Kelompok berikutnya berasal dari Kekaisaran Cina dan menetap di Buton.
Kelompok ketiga berasal dari kerajaan Majapahit. Berikut adalah skema
pendiri kerajaan Buton.
Sebagai sebuah negeri, keberadaan
Buton tercatat dalam Negara Kertagama karya Mpu Prapanca pada tahun 1365 M.
Dalam naskah kuno itu, negeri Buton disebut dengan nama Butuni. Digambarkan,
Butuni merupakan sebuah desa tempat tinggal para resi yag dilengkapi taman,
lingga dan saluran air. Rajanya bergelar Yang Mulia Mahaguru.
B.Proses Masuk dan Berkembangnya Islam di Kerajaan
Buton
Kerajaan Buton
secara resminya menjadi sebuah kerajaan Islam
pada masa pemerintahan Raja Buton ke-6, iaitu Timbang Timbangan atau
Lakilaponto atau Halu Oleo. Bagindalah yang diislamkan
oleh Syeikh Abdul Wahid
bin Syarif Sulaiman al-Fathani yang datang dari Johor. Menurut beberapa riwayat bahwa Syeikh Abdul Wahid
bin Syarif Sulaiman al-Fathani sebelum sampai di Buton pernah tinggal di Johor. Selanjutnya bersama isterinya
pindah ke Adonara (Nusa Tenggara Timur). Kemudian beliau sekeluarga
berhijrah pula ke Pulau Batu atas yang termasuk dalam
pemerintahan Buton.
Di Pulau Batu atas, Buton,
Syeikh Abdul Wahid
bin Syarif Sulaiman al-Fathani bertemu Imam Pasai yang kembali dari Maluku menuju Pasai
(Aceh).
Imam Pasai menganjurkan Syeikh Abdul Wahid
bin Syarif Sulaiman al-Fathani pergi ke Pulau Buton, menghadap Raja Buton. Syeikh Abdul Wahid
setuju dengan anjuran yang baik itu. Setelah Raja Buton memeluk Islam,
Baginda langsung ditabalkan menjadi Sultan Buton oleh Syeikh Abdul Wahid
pada tahun 948 H/1538 M.
Walau bagaimanapun. Mengenai
tahun tersebut, masih dipertikaikan karena daripada sumber yang lain disebutkan
bahawa Syeikh Abdul Wahid
merantau dari Patani-Johor ke Buton
pada tahun 1564 M. Sultan Halu Oleo dianggap sebagai Sultan Buton
pertama, bergelar Sultan atau Ulil Amri dan menggunakan gelar yang khusus iaitu
Sultan Qaimuddin. Maksud perkataan ini ialah
Kuasa Pendiri Agama Islam.
Dalam riwayat yang lain
menyebut bahawa yang melantik Sultan Buton yang pertama memeluk Islam, bukan
Syeikh Abdul Wahid tetapi guru beliau yang sengaja didatangkan dari Patani.
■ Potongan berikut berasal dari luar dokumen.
-- ==== Sys2Proof/Machine/Dispatch.lean ====
section
/-! DEFINITION. The dispatch: one arm per command, each one direct call of its meaning. -/

namespace Sys2Proof.Machine
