-- ==== Sys2Proof/Certificates/Slice0/Obligations.lean ====
section
/-! DEFINITION. The statements about the block that the provers prove or refute. -/

open Sys2Proof Sys2Proof.Machine

/-- With the BAR0 of the function open: an aligned dword write takes effect by the register it names; a narrow or unaligned one changes nothing outside
the doorbell and push regions and is an ignored access in them; an aligned dword read answers the four bytes, an unaligned one does nothing. A
high-dword write of a 64-bit register of the function changes the staging dword of that function and register alone, and changes nothing where the
register is an admin queue register that is locked; a low-dword write of it commits the dword written with the staged high dword; where the function
has no 64-bit register at the address, either changes nothing. A wide read answers the bytes asked; a wide write goes to the push buffers in the push
region, else is an ignored access where it is not of whole dwords, else writes its dwords in rising order. With the BAR0 of the function closed none
of the five does anything. Rules R13, R18, R696. -/
def Obligations.RegisterAccessCompletes : Prop :=
  (∀ (s : State) (fn : Fin 16) (a : BitVec 26) (len : Fin 5) (v : BitVec 32), s.fnOpen fn → (len : Nat) = 4 → a.toNat % 4 = 0 → exec (.regWrite fn a len v) s = .next (s.writeDword fn a.toNat v.toNat)) ∧
  (∀ (s : State) (fn : Fin 16) (a : BitVec 26) (len : Fin 5) (v : BitVec 32), s.fnOpen fn → (len : Nat) ≠ 4 ∨ a.toNat % 4 ≠ 0 → inDoorbells a.toNat → exec (.regWrite fn a len v) s = .next (s.writeBad fn a.toNat)) ∧
  (∀ (s : State) (fn : Fin 16) (a : BitVec 26) (len : Fin 5) (v : BitVec 32), s.fnOpen fn → (len : Nat) ≠ 4 ∨ a.toNat % 4 ≠ 0 → ¬ inDoorbells a.toNat → exec (.regWrite fn a len v) s = .next (s)) ∧
  (∀ (s : State) (fn : Fin 16) (a : BitVec 26) (len : Fin 5) (v : BitVec 32), s.fnOpen fn = false → exec (.regWrite fn a len v) s = .next (s)) ∧
  (∀ (s : State) (fn : Fin 16) (a : BitVec 26), s.fnOpen fn → a.toNat % 4 = 0 → exec (.readLowDword fn a) s = .next ((s.readDword fn a.toNat).2.emit (.bus fn (leBytes (s.readDword fn a.toNat).1 4)))) ∧
  (∀ (s : State) (fn : Fin 16) (a : BitVec 26), s.fnOpen fn = false ∨ a.toNat % 4 ≠ 0 → exec (.readLowDword fn a) s = .next (s)) ∧
  (∀ (s : State) (fn : Fin 16) (a : BitVec 26) (v : BitVec 32) (b : Nat), s.fnOpen fn → wideReg fn a.toNat = some b → s.aqLocked b = false → exec (.writeHighDword fn a v) s = .next ({ s with staging := Tbl.put s.staging (wideKey fn b) v.toNat })) ∧
  (∀ (s : State) (fn : Fin 16) (a : BitVec 26) (v : BitVec 32) (b : Nat), s.fnOpen fn → wideReg fn a.toNat = some b → s.aqLocked b → exec (.writeHighDword fn a v) s = .next (s)) ∧
  (∀ (s : State) (fn : Fin 16) (a : BitVec 26) (v : BitVec 32), s.fnOpen fn = false ∨ wideReg fn a.toNat = none → exec (.writeHighDword fn a v) s = .next (s)) ∧
  (∀ (s : State) (fn : Fin 16) (a : BitVec 26) (v : BitVec 32) (b : Nat), s.fnOpen fn → wideReg fn a.toNat = some b → exec (.writeLowDword fn a v) s = .next (s.commitWide fn b (v.toNat + s.stagedHigh fn b * 2 ^ 32))) ∧
  (∀ (s : State) (fn : Fin 16) (a : BitVec 26) (v : BitVec 32), s.fnOpen fn = false ∨ wideReg fn a.toNat = none → exec (.writeLowDword fn a v) s = .next (s)) ∧
  (∀ (s : State) (fn : Fin 16) (a : BitVec 26) (n : Nat), s.fnOpen fn → exec (.wideAccess fn a n none) s = .next ((s.readWide fn (a.toNat / 4 * 4) (ceilDiv (a.toNat % 4 + n) 4) (n + 2)).2.emit (.bus fn (((s.readWide fn (a.toNat / 4 * 4) (ceilDiv (a.toNat % 4 + n) 4) (n + 2)).1.drop (a.toNat % 4)).take n)))) ∧
  (∀ (s : State) (fn : Fin 16) (a : BitVec 26) (n : Nat) (b : List Byte), s.fnOpen fn → 0x1800000 ≤ a.toNat → a.toNat < 0x1840000 → exec (.wideAccess fn a n (some b)) s = .next (s.pushWrite fn ((a.toNat - 0x1800000) / 64) b (a.toNat % 64 == 0))) ∧
  (∀ (s : State) (fn : Fin 16) (a : BitVec 26) (n : Nat) (b : List Byte), s.fnOpen fn → a.toNat < 0x1800000 ∨ 0x1840000 ≤ a.toNat → a.toNat % 4 ≠ 0 ∨ b.length % 4 ≠ 0 → exec (.wideAccess fn a n (some b)) s = .next (s.writeBad fn a.toNat)) ∧
  (∀ (s : State) (fn : Fin 16) (a : BitVec 26) (n : Nat) (b : List Byte), s.fnOpen fn → a.toNat < 0x1800000 ∨ 0x1840000 ≤ a.toNat → a.toNat % 4 = 0 → b.length % 4 = 0 → exec (.wideAccess fn a n (some b)) s = .next (s.writeWide fn a.toNat b b.length)) ∧
  (∀ (s : State) (fn : Fin 16) (a : BitVec 26) (n : Nat) (w : Option (List Byte)), s.fnOpen fn = false → exec (.wideAccess fn a n w) s = .next (s))
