/-! ### Pieces -/

theorem State.modPiece_memOk (s : State) (id : Nat) (f : OPiece → OPiece) (hm : s.memOk) : (State.modPiece s id f).memOk := by unfold State.modPiece; repeat' first | simp only [memOk_mk, ite_memOk, ite_snd_memOk, ite_fst_memOk] | with_reducible assumption | with_reducible apply State.p_memOk | with_reducible refine foldl_memOk _ _ _ (fun _ _ _ => ?_) ?_ | with_reducible refine And.intro ?_ ?_ | intro _ | split
theorem State.newPiece_memOk (s : State) (p : OPiece) (hm : s.memOk) : ((State.newPiece s p).2).memOk := hm
theorem State.dropPiece_memOk (s : State) (id : Nat) (hm : s.memOk) : (State.dropPiece s id).memOk := hm
theorem State.twinSend_memOk (s : State) (kind vol lba modes : Nat) (body : List Byte) (hm : s.memOk) : (State.twinSend s kind vol lba modes body).memOk := by unfold State.twinSend; repeat' first | simp only [memOk_mk, ite_memOk, ite_snd_memOk, ite_fst_memOk] | with_reducible assumption | with_reducible apply State.ask_memOk | with_reducible refine foldl_memOk _ _ _ (fun _ _ _ => ?_) ?_ | with_reducible refine And.intro ?_ ?_ | intro _ | split
theorem State.twinBlock_memOk (s : State) (kind vol lba modes : Nat) (u : Unit4k) (hm : s.memOk) : (State.twinBlock s kind vol lba modes u).memOk := by unfold State.twinBlock; repeat' first | simp only [memOk_mk, ite_memOk, ite_snd_memOk, ite_fst_memOk] | with_reducible assumption | with_reducible apply State.twinSend_memOk | with_reducible refine foldl_memOk _ _ _ (fun _ _ _ => ?_) ?_ | with_reducible refine And.intro ?_ ?_ | intro _ | split
theorem State.dirtyPut_memOk (s : State) (vol ext : Nat) (lack : Bool) (hm : s.memOk) : (State.dirtyPut s vol ext lack).memOk := by unfold State.dirtyPut; repeat' first | simp only [memOk_mk, ite_memOk, ite_snd_memOk, ite_fst_memOk] | with_reducible assumption | with_reducible apply State.p_memOk | with_reducible apply State.raise_memOk | with_reducible refine foldl_memOk _ _ _ (fun _ _ _ => ?_) ?_ | with_reducible refine And.intro ?_ ?_ | intro _ | split
theorem State.indexPiece_memOk (s : State) (p : OPiece) (hm : s.memOk) : (State.indexPiece s p).memOk := hm
theorem State.endWrite_memOk (s : State) (slot status : Nat) (hm : s.memOk) : (State.endWrite s slot status).memOk := by unfold State.endWrite; repeat' first | simp only [memOk_mk, ite_memOk, ite_snd_memOk, ite_fst_memOk] | with_reducible assumption | with_reducible apply State.complete_memOk | with_reducible apply State.modVol_memOk | with_reducible refine foldl_memOk _ _ _ (fun _ _ _ => ?_) ?_ | with_reducible refine And.intro ?_ ?_ | intro _ | split
theorem State.spanCheck_memOk (s : State) (slot : Nat) (hm : s.memOk) : (State.spanCheck s slot).memOk := by unfold State.spanCheck; repeat' first | simp only [memOk_mk, ite_memOk, ite_snd_memOk, ite_fst_memOk] | with_reducible assumption | with_reducible apply State.complete_memOk | with_reducible apply State.endWrite_memOk | with_reducible apply State.p_memOk | with_reducible refine foldl_memOk _ _ _ (fun _ _ _ => ?_) ?_ | with_reducible refine And.intro ?_ ?_ | intro _ | split
theorem State.trimSlot_memOk (s : State) (slot : Nat) (hm : s.memOk) : (State.trimSlot s slot).memOk := hm
theorem State.slotPiece_memOk (s : State) (slot lba status : Nat) (hm : s.memOk) : (State.slotPiece s slot lba status).memOk := by unfold State.slotPiece; repeat' first | simp only [memOk_mk, ite_memOk, ite_snd_memOk, ite_fst_memOk] | with_reducible assumption | with_reducible apply State.endWrite_memOk | with_reducible apply State.p_memOk | with_reducible apply State.setCmd_memOk | with_reducible apply State.spanCheck_memOk | with_reducible apply State.trimSlot_memOk | with_reducible refine foldl_memOk _ _ _ (fun _ _ _ => ?_) ?_ | with_reducible refine And.intro ?_ ?_ | intro _ | split
theorem State.pieceReport_memOk (s : State) (p : OPiece) (status : Nat) (hm : s.memOk) : (State.pieceReport s p status).memOk := by unfold State.pieceReport; repeat' first | simp only [memOk_mk, ite_memOk, ite_snd_memOk, ite_fst_memOk] | with_reducible assumption | with_reducible apply State.occur_memOk | with_reducible apply State.p_memOk | with_reducible apply State.send_memOk | with_reducible apply State.slotPiece_memOk | with_reducible refine foldl_memOk _ _ _ (fun _ _ _ => ?_) ?_ | with_reducible refine And.intro ?_ ?_ | intro _ | split
theorem State.pieceGone_memOk (s : State) (id : Nat) (hm : s.memOk) : (State.pieceGone s id).memOk := by unfold State.pieceGone; repeat' first | simp only [memOk_mk, ite_memOk, ite_snd_memOk, ite_fst_memOk] | with_reducible assumption | with_reducible apply State.dropPiece_memOk | with_reducible apply State.p_memOk | with_reducible refine foldl_memOk _ _ _ (fun _ _ _ => ?_) ?_ | with_reducible refine And.intro ?_ ?_ | intro _ | split
theorem State.pieceFinish_memOk (s : State) (id status : Nat) (hm : s.memOk) : (State.pieceFinish s id status).memOk := by unfold State.pieceFinish; repeat' first | simp only [memOk_mk, ite_memOk, ite_snd_memOk, ite_fst_memOk] | with_reducible assumption | with_reducible apply State.indexPiece_memOk | with_reducible apply State.modPiece_memOk | with_reducible apply State.p_memOk | with_reducible apply State.pieceGone_memOk | with_reducible apply State.pieceReport_memOk | with_reducible apply State.unlock_memOk | with_reducible refine foldl_memOk _ _ _ (fun _ _ _ => ?_) ?_ | with_reducible refine And.intro ?_ ?_ | intro _ | split
theorem State.unrefresh_memOk (s : State) (vol lba : Nat) (hm : s.memOk) : (State.unrefresh s vol lba).memOk := hm
theorem State.addJob_memOk (s : State) (loc : Nat) (j : WJob) (hm : s.memOk) : (State.addJob s loc j).memOk := hm
theorem State.queueJobs_memOk (s : State) (pe vol lba n why edge : Nat) (hm : s.memOk) : (State.queueJobs s pe vol lba n why edge).memOk := by unfold State.queueJobs; repeat' first | simp only [memOk_mk, ite_memOk, ite_snd_memOk, ite_fst_memOk] | with_reducible assumption | with_reducible apply State.addJob_memOk | with_reducible apply State.unrefresh_memOk | with_reducible refine foldl_memOk _ _ _ (fun _ _ _ => ?_) ?_ | with_reducible refine And.intro ?_ ?_ | intro _ | split
theorem State.strandPiece_memOk (s : State) (id : Nat) (p : OPiece) (hm : s.memOk) : (State.strandPiece s id p).memOk := by unfold State.strandPiece; repeat' first | simp only [memOk_mk, ite_memOk, ite_snd_memOk, ite_fst_memOk] | with_reducible assumption | with_reducible apply State.dropPiece_memOk | with_reducible apply State.dropSlab_memOk | with_reducible apply State.modSlab_memOk | with_reducible apply State.p_memOk | with_reducible apply State.pieceFinish_memOk | with_reducible refine foldl_memOk _ _ _ (fun _ _ _ => ?_) ?_ | with_reducible refine And.intro ?_ ?_ | intro _ | split
theorem State.toMedia_memOk (s : State) (id : Nat) (hm : s.memOk) : (State.toMedia s id).memOk := by unfold State.toMedia; repeat' first | simp only [memOk_mk, ite_memOk, ite_snd_memOk, ite_fst_memOk] | with_reducible assumption | with_reducible apply State.modPiece_memOk | with_reducible apply State.p_memOk | with_reducible apply State.pieceFinish_memOk | with_reducible apply State.queueJobs_memOk | with_reducible apply State.setMed_memOk | with_reducible apply State.strandPiece_memOk | with_reducible refine foldl_memOk _ _ _ (fun _ _ _ => ?_) ?_ | with_reducible refine And.intro ?_ ?_ | intro _ | split
theorem State.pieceCheck_memOk (s : State) (id : Nat) (hm : s.memOk) : (State.pieceCheck s id).memOk := by unfold State.pieceCheck; repeat' first | simp only [memOk_mk, ite_memOk, ite_snd_memOk, ite_fst_memOk] | with_reducible assumption | with_reducible apply State.modPiece_memOk | with_reducible apply State.p_memOk | with_reducible apply State.pieceFinish_memOk | with_reducible apply State.toMedia_memOk | with_reducible refine foldl_memOk _ _ _ (fun _ _ _ => ?_) ?_ | with_reducible refine And.intro ?_ ?_ | intro _ | split
theorem State.pieceSweep_memOk (s : State) (hm : s.memOk) : (State.pieceSweep s).memOk := by unfold State.pieceSweep; repeat' first | simp only [memOk_mk, ite_memOk, ite_snd_memOk, ite_fst_memOk] | with_reducible assumption | with_reducible apply State.pieceCheck_memOk | with_reducible refine foldl_memOk _ _ _ (fun _ _ _ => ?_) ?_ | with_reducible refine And.intro ?_ ?_ | intro _ | split
theorem State.commit_memOk (s : State) (id k : Nat) (hm : s.memOk) : (State.commit s id k).memOk := by unfold State.commit; repeat' first | simp only [memOk_mk, ite_memOk, ite_snd_memOk, ite_fst_memOk] | with_reducible assumption | with_reducible apply State.dirtyPut_memOk | with_reducible apply State.dramStore_memOk | with_reducible apply State.modCmd_memOk | with_reducible apply State.modPiece_memOk | with_reducible apply State.modSlab_memOk | with_reducible apply State.p_memOk | with_reducible apply State.pieceCheck_memOk | with_reducible apply State.twinBlock_memOk | with_reducible refine foldl_memOk _ _ _ (fun _ _ _ => ?_) ?_ | with_reducible refine And.intro ?_ ?_ | intro _ | split
theorem State.cutPiece_memOk (s : State) (id n : Nat) (hm : s.memOk) : (State.cutPiece s id n).memOk := by unfold State.cutPiece; repeat' first | simp only [memOk_mk, ite_memOk, ite_snd_memOk, ite_fst_memOk] | with_reducible assumption | with_reducible apply State.dropPiece_memOk | with_reducible apply State.modPiece_memOk | with_reducible apply State.p_memOk | with_reducible apply State.pieceCheck_memOk | with_reducible refine foldl_memOk _ _ _ (fun _ _ _ => ?_) ?_ | with_reducible refine And.intro ?_ ?_ | intro _ | split
theorem State.cutSlot_memOk (s : State) (slot : Nat) (staged : Bool) (hm : s.memOk) : (State.cutSlot s slot staged).memOk := by unfold State.cutSlot; repeat' first | simp only [memOk_mk, ite_memOk, ite_snd_memOk, ite_fst_memOk] | with_reducible assumption | with_reducible apply State.cutPiece_memOk | with_reducible refine foldl_memOk _ _ _ (fun _ _ _ => ?_) ?_ | with_reducible refine And.intro ?_ ?_ | intro _ | split
theorem State.discardSlot_memOk (s : State) (slot : Nat) (hm : s.memOk) : (State.discardSlot s slot).memOk := by unfold State.discardSlot; repeat' first | simp only [memOk_mk, ite_memOk, ite_snd_memOk, ite_fst_memOk] | with_reducible assumption | with_reducible apply State.dropPiece_memOk | with_reducible apply State.dropSlab_memOk | with_reducible apply State.modSlab_memOk | with_reducible apply State.p_memOk | with_reducible refine foldl_memOk _ _ _ (fun _ _ _ => ?_) ?_ | with_reducible refine And.intro ?_ ?_ | intro _ | split
theorem State.twinLanded_memOk (s : State) (x : Slab) (hm : s.memOk) : (State.twinLanded s x).memOk := by unfold State.twinLanded; repeat' first | simp only [memOk_mk, ite_memOk, ite_snd_memOk, ite_fst_memOk] | with_reducible assumption | with_reducible apply State.dirtyPut_memOk | with_reducible apply State.twinSend_memOk | with_reducible refine foldl_memOk _ _ _ (fun _ _ _ => ?_) ?_ | with_reducible refine And.intro ?_ ?_ | intro _ | split
theorem State.extentCheck_memOk (s : State) (vol ext : Nat) (hm : s.memOk) : (State.extentCheck s vol ext).memOk := by unfold State.extentCheck; repeat' first | simp only [memOk_mk, ite_memOk, ite_snd_memOk, ite_fst_memOk] | with_reducible assumption | with_reducible apply State.dropSlab_memOk | with_reducible apply State.twinLanded_memOk | with_reducible refine foldl_memOk _ _ _ (fun _ _ _ => ?_) ?_ | with_reducible refine And.intro ?_ ?_ | intro _ | split
theorem State.pieceLand_memOk (s : State) (id : Nat) (hm : s.memOk) : (State.pieceLand s id).memOk := by unfold State.pieceLand; repeat' first | simp only [memOk_mk, ite_memOk, ite_snd_memOk, ite_fst_memOk] | with_reducible assumption | with_reducible apply State.extentCheck_memOk | with_reducible apply State.modPiece_memOk | with_reducible apply State.p_memOk | with_reducible apply State.pieceFinish_memOk | with_reducible apply State.pieceGone_memOk | with_reducible refine foldl_memOk _ _ _ (fun _ _ _ => ?_) ?_ | with_reducible refine And.intro ?_ ?_ | intro _ | split
theorem State.noteLost_memOk (s : State) (vol lba n : Nat) (hm : s.memOk) : (State.noteLost s vol lba n).memOk := hm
Raja Halu Oleo setelah ditabalkan sebagai Sultan Kerajaan Islam Buton pertama,
dinamakan Sultan Murhum.
Kedaulatan Kesultanan Buton tersebut
yang bercorak sistem pemerintahan berlandaskan syariat Islam pada masa itu
dikenal dan diakui oleh negara kesultanan yang lain di nusantara. Bahkan di
jaringan kekhalifahan kesultanan dunia. Ketika itu Khilafah Islamiah di
Turki-Istambul (Kesultanan Otsmaniah) sebagai pusat pemerintahan Islam mengakui
kedaulatan Kesultanan Buton sebagai nation yang berdaulat, menjalankan
secara penuh syariat Islam dalam sistem pemerintahannya. Oleh Khalifah
Otsmaniah, Sultan Buton dianugerahi gelar Khalifatul Khamis—sebuah gelar yang
umum digunakan oleh para sultan dalam jaringan kekhalifahan Otsmaniah.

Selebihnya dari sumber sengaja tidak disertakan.